Below are records; copy every line among them that contains the word "until".
--- Input material ---
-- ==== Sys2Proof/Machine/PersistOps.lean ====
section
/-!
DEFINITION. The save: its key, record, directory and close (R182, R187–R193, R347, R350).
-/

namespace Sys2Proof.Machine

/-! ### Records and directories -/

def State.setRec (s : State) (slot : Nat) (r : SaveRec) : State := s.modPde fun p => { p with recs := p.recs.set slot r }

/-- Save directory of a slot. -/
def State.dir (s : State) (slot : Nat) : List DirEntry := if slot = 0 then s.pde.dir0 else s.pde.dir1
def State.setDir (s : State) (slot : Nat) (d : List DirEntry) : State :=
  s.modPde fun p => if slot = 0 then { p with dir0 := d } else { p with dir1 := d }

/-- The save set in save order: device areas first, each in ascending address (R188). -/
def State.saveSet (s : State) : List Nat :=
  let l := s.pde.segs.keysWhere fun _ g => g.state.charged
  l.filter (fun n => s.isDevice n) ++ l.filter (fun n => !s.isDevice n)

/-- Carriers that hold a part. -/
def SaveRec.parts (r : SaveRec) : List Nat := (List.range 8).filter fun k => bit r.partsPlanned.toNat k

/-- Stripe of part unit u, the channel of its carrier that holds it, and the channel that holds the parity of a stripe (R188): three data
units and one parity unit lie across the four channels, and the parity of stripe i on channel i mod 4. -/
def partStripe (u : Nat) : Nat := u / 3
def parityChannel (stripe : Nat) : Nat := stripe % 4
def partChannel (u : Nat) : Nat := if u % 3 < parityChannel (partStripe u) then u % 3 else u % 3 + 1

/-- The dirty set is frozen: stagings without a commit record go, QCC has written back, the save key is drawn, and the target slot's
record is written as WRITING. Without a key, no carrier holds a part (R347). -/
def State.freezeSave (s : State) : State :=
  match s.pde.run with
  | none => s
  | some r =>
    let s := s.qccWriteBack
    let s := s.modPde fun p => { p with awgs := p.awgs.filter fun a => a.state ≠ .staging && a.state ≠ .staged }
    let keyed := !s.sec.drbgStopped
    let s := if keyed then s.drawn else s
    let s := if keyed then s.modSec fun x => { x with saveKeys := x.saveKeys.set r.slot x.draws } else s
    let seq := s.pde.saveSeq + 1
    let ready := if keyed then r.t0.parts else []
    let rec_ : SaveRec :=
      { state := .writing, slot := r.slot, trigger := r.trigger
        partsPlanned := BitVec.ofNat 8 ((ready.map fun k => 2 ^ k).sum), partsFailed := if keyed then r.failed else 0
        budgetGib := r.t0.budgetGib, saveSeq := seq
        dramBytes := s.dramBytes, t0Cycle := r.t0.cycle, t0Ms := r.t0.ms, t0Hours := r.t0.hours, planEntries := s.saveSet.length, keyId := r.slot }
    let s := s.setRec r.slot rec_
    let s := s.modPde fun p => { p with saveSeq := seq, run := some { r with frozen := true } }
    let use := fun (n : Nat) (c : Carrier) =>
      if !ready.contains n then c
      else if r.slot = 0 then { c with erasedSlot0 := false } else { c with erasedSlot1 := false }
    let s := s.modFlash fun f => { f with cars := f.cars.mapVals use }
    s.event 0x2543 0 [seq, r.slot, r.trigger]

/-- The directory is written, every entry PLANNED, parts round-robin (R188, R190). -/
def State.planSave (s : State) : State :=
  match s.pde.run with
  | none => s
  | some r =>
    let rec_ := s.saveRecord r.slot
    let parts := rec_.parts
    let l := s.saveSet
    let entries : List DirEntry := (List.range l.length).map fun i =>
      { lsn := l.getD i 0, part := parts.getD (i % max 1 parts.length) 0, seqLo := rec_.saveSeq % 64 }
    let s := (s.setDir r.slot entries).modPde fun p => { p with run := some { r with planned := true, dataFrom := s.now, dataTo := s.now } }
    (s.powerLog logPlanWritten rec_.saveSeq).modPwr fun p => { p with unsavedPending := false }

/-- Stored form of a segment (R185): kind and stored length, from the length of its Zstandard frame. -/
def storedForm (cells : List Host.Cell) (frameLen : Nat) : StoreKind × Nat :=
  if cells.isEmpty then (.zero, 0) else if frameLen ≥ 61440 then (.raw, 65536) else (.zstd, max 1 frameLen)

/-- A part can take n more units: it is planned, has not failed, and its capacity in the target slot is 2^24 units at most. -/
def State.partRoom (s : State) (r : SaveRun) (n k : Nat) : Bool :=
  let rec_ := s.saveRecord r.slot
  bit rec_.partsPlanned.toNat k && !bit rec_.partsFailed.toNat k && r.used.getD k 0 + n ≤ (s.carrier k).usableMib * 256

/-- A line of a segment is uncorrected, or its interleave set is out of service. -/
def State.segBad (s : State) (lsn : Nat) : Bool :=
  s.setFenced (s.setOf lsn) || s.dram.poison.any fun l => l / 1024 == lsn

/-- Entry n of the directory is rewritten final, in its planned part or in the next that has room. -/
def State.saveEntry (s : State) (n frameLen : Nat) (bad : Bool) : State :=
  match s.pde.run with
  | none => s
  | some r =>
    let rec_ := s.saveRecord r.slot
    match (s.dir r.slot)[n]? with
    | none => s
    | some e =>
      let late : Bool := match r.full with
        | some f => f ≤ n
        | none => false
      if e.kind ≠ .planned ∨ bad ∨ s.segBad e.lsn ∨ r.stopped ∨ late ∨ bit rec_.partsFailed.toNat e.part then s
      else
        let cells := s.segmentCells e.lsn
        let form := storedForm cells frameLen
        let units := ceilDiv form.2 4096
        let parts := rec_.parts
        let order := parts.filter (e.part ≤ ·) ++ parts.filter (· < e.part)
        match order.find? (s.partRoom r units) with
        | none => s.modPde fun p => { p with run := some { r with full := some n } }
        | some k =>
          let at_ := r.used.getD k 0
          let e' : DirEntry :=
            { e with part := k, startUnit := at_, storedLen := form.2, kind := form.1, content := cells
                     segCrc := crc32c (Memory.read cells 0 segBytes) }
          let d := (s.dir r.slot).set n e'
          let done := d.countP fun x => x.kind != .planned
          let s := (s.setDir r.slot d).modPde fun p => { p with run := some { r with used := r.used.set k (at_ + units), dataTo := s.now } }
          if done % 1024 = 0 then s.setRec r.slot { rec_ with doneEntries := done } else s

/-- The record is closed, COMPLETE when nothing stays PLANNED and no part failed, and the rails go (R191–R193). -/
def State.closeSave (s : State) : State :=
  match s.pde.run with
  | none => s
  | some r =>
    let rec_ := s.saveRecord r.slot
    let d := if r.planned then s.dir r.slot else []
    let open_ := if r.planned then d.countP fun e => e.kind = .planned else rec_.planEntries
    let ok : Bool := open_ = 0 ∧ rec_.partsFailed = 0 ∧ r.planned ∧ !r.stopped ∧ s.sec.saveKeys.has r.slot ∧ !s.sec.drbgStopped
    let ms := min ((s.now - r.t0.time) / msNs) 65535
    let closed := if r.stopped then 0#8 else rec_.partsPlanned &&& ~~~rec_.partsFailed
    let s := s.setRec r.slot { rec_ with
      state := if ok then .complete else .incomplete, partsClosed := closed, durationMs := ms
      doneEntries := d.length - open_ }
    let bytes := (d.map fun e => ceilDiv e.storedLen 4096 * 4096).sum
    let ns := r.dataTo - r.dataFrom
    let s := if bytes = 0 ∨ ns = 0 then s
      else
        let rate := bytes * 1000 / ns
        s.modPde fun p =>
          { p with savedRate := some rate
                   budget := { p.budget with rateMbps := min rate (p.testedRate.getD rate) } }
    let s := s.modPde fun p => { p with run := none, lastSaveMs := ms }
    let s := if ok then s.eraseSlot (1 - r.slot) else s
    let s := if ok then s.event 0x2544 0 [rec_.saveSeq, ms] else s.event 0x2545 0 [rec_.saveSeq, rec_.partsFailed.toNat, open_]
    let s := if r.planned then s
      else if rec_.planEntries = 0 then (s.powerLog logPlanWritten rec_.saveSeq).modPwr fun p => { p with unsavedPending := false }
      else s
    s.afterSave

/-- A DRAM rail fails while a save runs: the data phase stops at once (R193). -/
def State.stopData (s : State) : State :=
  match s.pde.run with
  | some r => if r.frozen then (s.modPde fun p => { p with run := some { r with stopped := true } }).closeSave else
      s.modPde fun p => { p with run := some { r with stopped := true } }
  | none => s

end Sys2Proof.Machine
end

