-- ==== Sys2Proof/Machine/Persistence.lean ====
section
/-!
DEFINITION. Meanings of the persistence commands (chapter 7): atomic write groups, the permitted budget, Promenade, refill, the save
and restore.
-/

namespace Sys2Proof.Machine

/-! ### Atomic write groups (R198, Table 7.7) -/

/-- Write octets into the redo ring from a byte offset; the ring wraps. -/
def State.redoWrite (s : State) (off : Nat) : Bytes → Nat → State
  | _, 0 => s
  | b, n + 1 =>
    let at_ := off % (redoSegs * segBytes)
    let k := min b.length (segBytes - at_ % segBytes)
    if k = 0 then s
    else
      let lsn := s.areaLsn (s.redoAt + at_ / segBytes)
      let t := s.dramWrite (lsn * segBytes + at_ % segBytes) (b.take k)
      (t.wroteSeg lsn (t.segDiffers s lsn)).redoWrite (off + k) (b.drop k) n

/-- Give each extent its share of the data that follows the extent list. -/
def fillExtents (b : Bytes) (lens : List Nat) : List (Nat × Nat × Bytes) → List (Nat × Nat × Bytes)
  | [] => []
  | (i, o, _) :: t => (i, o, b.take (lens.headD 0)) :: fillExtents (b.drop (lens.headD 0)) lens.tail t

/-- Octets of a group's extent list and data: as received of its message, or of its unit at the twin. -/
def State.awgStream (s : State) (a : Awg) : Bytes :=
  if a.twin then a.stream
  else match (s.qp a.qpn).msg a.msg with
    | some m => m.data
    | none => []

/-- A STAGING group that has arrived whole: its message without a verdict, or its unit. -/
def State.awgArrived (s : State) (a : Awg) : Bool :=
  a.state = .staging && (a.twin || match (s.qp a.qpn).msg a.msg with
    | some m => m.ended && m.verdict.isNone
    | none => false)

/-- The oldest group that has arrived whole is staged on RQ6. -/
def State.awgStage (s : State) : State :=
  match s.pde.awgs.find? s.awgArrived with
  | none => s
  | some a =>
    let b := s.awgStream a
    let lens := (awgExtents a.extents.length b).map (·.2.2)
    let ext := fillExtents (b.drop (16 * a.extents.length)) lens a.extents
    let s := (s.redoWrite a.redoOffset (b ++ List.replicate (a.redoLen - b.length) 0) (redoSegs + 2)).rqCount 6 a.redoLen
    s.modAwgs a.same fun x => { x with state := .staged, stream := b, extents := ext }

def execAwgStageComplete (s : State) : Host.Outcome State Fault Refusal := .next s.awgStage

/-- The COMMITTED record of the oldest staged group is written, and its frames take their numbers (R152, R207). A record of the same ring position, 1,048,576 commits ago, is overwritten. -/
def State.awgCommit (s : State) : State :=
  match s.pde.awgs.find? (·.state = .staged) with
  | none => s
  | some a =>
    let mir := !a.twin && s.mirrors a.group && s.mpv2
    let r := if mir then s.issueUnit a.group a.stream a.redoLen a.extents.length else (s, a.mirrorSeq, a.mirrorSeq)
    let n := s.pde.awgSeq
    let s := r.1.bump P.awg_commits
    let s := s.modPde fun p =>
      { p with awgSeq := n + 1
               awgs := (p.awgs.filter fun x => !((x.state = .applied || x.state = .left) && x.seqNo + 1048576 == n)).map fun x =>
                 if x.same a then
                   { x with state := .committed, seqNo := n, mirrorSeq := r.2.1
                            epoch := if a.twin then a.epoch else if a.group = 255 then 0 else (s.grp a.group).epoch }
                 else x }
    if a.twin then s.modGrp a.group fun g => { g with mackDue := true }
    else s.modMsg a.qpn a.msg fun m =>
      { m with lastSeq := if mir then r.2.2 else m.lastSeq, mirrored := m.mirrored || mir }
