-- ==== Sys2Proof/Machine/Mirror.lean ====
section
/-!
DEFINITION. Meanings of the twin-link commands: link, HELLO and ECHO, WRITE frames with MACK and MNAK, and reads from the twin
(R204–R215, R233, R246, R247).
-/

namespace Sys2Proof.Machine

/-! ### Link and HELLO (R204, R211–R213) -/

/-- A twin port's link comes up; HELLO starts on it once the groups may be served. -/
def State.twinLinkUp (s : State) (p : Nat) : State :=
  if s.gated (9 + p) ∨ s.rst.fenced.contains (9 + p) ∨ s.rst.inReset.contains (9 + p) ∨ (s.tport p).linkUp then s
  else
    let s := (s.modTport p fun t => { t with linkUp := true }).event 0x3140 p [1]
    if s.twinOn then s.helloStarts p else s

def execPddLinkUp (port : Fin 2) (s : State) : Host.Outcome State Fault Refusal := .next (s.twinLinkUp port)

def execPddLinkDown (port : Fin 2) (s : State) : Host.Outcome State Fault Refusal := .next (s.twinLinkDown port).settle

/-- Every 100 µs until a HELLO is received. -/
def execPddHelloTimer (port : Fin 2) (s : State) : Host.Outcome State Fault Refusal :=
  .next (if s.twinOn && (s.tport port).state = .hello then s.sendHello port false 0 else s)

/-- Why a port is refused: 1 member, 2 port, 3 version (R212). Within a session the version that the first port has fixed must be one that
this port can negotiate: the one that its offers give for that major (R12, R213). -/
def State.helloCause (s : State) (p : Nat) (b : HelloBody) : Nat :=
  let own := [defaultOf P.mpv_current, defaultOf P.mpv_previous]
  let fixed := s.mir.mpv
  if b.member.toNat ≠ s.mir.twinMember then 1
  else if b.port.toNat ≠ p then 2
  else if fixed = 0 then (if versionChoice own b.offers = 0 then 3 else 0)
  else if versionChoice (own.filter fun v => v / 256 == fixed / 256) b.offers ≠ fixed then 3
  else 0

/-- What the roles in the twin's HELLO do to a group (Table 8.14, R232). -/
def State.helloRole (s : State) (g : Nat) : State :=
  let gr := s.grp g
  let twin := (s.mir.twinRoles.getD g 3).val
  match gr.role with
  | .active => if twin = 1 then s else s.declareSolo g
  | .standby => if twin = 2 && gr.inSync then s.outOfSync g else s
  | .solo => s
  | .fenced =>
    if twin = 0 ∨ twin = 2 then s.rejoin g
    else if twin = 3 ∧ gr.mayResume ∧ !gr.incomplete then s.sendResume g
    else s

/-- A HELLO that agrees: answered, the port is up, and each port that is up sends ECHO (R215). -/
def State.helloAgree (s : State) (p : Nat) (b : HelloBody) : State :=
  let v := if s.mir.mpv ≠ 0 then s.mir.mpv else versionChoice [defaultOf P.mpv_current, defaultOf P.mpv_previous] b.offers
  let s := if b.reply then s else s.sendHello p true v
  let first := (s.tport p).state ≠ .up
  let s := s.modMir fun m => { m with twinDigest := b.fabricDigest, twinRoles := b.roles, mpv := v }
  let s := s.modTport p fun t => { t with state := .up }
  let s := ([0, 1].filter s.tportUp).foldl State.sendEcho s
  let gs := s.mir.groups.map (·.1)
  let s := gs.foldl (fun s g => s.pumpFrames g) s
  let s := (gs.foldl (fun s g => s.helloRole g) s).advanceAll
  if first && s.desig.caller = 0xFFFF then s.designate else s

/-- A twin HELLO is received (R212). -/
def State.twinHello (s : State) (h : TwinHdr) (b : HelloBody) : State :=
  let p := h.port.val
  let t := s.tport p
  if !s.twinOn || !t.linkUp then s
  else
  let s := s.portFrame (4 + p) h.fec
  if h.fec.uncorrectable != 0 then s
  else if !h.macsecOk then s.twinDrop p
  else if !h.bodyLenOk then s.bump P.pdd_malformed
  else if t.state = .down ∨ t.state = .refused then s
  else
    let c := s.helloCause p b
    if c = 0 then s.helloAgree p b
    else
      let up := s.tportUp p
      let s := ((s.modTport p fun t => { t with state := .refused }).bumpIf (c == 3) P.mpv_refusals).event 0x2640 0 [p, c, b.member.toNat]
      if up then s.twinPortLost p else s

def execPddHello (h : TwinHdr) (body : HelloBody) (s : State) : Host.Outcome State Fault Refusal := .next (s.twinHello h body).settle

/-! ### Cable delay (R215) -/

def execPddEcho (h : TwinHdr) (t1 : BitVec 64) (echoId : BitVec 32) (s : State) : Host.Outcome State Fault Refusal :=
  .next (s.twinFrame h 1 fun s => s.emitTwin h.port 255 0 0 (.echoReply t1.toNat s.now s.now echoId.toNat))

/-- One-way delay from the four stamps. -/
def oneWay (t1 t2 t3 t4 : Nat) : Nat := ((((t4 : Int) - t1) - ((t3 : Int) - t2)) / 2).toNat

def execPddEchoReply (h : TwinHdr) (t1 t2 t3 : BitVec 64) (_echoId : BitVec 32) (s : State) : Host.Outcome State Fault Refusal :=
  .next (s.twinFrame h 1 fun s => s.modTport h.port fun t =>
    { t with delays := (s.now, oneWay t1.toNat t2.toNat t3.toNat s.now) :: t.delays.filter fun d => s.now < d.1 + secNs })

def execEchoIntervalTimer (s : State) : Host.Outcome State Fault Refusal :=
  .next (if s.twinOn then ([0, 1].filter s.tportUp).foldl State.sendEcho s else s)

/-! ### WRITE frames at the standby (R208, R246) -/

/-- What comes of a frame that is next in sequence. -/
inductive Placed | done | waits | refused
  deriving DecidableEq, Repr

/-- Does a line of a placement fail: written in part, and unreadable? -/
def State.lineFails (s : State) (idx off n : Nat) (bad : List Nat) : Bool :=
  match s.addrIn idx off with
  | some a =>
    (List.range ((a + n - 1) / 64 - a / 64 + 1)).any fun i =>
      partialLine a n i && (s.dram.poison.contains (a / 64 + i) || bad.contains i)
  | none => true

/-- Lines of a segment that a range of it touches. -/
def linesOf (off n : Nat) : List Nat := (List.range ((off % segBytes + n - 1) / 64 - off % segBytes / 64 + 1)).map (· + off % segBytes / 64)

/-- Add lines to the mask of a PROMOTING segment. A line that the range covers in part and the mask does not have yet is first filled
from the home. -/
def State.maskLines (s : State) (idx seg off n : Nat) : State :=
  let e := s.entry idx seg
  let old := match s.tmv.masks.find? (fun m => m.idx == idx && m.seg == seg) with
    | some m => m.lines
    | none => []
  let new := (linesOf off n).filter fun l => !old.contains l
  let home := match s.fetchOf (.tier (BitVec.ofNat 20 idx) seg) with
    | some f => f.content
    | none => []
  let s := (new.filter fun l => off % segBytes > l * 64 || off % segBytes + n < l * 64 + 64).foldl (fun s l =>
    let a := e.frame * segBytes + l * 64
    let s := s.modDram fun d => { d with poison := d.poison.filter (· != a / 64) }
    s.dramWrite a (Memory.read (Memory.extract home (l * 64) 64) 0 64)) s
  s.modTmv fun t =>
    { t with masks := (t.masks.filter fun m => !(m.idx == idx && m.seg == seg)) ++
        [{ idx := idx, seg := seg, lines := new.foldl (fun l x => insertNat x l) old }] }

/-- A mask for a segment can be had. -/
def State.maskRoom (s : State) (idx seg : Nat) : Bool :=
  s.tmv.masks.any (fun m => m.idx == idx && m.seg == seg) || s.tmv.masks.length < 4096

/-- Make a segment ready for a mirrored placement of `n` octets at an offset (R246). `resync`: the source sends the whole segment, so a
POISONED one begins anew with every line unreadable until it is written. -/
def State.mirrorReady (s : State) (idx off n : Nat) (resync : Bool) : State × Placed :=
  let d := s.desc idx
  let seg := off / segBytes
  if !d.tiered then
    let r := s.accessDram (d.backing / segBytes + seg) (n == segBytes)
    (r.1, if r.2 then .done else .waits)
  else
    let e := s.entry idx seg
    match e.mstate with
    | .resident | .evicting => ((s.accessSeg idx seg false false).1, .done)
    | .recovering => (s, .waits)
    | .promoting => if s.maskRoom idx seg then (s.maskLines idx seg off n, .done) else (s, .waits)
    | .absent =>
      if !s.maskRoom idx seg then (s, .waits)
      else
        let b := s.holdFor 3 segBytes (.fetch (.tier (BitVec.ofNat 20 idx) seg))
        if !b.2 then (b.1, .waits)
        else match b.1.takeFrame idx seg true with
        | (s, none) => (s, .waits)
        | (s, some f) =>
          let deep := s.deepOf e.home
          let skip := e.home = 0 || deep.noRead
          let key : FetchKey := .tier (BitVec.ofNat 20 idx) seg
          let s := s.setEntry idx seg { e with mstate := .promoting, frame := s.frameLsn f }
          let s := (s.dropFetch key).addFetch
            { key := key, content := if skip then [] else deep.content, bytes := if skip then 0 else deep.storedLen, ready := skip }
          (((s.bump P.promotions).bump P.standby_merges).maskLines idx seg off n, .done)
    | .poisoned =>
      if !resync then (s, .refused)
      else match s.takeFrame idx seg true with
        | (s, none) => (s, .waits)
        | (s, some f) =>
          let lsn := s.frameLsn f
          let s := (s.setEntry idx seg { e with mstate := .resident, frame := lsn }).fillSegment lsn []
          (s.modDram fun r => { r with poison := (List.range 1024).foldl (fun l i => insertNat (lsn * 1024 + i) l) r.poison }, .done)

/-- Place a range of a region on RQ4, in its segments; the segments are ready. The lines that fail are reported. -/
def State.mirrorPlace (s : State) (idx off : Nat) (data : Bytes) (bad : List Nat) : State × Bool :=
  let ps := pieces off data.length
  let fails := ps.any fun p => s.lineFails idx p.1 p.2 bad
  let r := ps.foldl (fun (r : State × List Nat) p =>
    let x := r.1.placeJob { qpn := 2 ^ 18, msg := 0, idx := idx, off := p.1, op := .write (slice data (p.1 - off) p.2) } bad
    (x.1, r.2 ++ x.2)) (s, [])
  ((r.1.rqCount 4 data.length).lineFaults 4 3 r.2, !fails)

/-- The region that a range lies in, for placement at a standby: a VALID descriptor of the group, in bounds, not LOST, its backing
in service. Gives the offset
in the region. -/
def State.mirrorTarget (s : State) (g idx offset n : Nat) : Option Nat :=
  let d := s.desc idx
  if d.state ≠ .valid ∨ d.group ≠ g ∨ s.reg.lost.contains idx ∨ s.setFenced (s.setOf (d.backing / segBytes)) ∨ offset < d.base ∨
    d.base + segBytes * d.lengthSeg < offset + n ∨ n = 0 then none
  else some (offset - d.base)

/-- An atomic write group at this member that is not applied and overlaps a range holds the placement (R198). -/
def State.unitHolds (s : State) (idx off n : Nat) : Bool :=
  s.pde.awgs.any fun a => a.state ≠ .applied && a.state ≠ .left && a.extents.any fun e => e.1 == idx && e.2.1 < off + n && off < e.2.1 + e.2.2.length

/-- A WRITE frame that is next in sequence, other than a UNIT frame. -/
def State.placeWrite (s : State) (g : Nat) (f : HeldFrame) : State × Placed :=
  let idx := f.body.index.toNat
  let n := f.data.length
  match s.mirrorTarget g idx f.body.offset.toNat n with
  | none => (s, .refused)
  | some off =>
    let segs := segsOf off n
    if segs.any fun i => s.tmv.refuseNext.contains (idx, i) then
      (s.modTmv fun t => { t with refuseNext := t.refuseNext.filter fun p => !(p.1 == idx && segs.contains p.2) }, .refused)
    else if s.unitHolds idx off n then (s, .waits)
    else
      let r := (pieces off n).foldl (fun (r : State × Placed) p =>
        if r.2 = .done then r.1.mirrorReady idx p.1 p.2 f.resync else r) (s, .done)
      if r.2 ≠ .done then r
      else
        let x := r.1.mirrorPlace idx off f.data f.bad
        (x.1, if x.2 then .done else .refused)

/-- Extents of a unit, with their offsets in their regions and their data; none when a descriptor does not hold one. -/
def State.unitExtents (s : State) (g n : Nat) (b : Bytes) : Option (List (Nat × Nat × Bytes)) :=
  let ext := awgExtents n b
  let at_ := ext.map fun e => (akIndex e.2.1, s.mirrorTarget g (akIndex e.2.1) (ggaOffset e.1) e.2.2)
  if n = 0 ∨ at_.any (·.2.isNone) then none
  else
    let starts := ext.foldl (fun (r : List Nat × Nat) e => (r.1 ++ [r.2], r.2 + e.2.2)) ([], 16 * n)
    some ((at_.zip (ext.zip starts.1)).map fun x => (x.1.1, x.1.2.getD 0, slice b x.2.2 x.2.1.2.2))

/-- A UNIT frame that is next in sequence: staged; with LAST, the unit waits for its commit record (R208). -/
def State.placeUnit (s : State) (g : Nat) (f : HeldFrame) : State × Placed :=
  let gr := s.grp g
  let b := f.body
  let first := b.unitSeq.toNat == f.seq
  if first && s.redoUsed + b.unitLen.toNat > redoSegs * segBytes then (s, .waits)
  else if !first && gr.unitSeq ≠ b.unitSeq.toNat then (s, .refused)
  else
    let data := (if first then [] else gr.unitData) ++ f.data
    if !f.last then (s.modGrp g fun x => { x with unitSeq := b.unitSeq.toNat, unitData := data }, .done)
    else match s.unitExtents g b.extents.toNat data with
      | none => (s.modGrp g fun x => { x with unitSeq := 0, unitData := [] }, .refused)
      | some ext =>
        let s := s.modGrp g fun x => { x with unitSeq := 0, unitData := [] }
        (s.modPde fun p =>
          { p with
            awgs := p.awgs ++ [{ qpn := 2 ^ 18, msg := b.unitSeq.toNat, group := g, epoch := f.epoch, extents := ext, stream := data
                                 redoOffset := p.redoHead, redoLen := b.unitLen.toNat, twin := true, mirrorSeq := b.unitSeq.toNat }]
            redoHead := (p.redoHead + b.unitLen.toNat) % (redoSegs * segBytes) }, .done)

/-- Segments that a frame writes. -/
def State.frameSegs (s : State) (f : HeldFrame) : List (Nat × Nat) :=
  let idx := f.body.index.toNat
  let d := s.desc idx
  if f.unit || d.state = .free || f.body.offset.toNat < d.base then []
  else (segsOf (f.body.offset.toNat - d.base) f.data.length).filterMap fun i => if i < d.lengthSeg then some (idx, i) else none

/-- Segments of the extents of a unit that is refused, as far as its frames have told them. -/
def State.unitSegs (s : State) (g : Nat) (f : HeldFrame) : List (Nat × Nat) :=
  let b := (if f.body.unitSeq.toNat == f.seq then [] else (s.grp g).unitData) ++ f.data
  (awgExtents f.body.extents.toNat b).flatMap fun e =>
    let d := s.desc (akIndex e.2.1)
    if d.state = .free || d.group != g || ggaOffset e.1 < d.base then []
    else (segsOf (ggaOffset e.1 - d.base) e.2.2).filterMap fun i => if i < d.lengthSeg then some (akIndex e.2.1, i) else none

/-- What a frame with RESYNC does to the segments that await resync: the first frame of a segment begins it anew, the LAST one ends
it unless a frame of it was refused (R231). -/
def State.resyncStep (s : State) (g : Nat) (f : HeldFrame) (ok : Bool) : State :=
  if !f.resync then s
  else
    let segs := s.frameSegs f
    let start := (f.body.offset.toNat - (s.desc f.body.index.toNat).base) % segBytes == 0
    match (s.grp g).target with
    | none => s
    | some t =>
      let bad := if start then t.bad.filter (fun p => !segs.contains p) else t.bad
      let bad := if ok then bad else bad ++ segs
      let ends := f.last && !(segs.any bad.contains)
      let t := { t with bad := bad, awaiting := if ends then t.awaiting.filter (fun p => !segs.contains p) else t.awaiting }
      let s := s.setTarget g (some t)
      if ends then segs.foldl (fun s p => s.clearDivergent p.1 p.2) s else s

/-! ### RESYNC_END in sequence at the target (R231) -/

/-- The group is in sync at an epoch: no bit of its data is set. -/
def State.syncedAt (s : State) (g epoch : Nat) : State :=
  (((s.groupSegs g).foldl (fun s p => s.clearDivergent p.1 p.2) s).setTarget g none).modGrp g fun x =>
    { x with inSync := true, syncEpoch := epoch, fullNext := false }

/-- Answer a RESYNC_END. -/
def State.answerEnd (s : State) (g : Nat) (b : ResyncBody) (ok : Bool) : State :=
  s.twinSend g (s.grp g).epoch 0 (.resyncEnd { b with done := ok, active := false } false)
---
● **Solution to the problem**
/-- Every 100 µs until a HELLO is received. -/
POISONED one begins anew with every line unreadable until it is written. -/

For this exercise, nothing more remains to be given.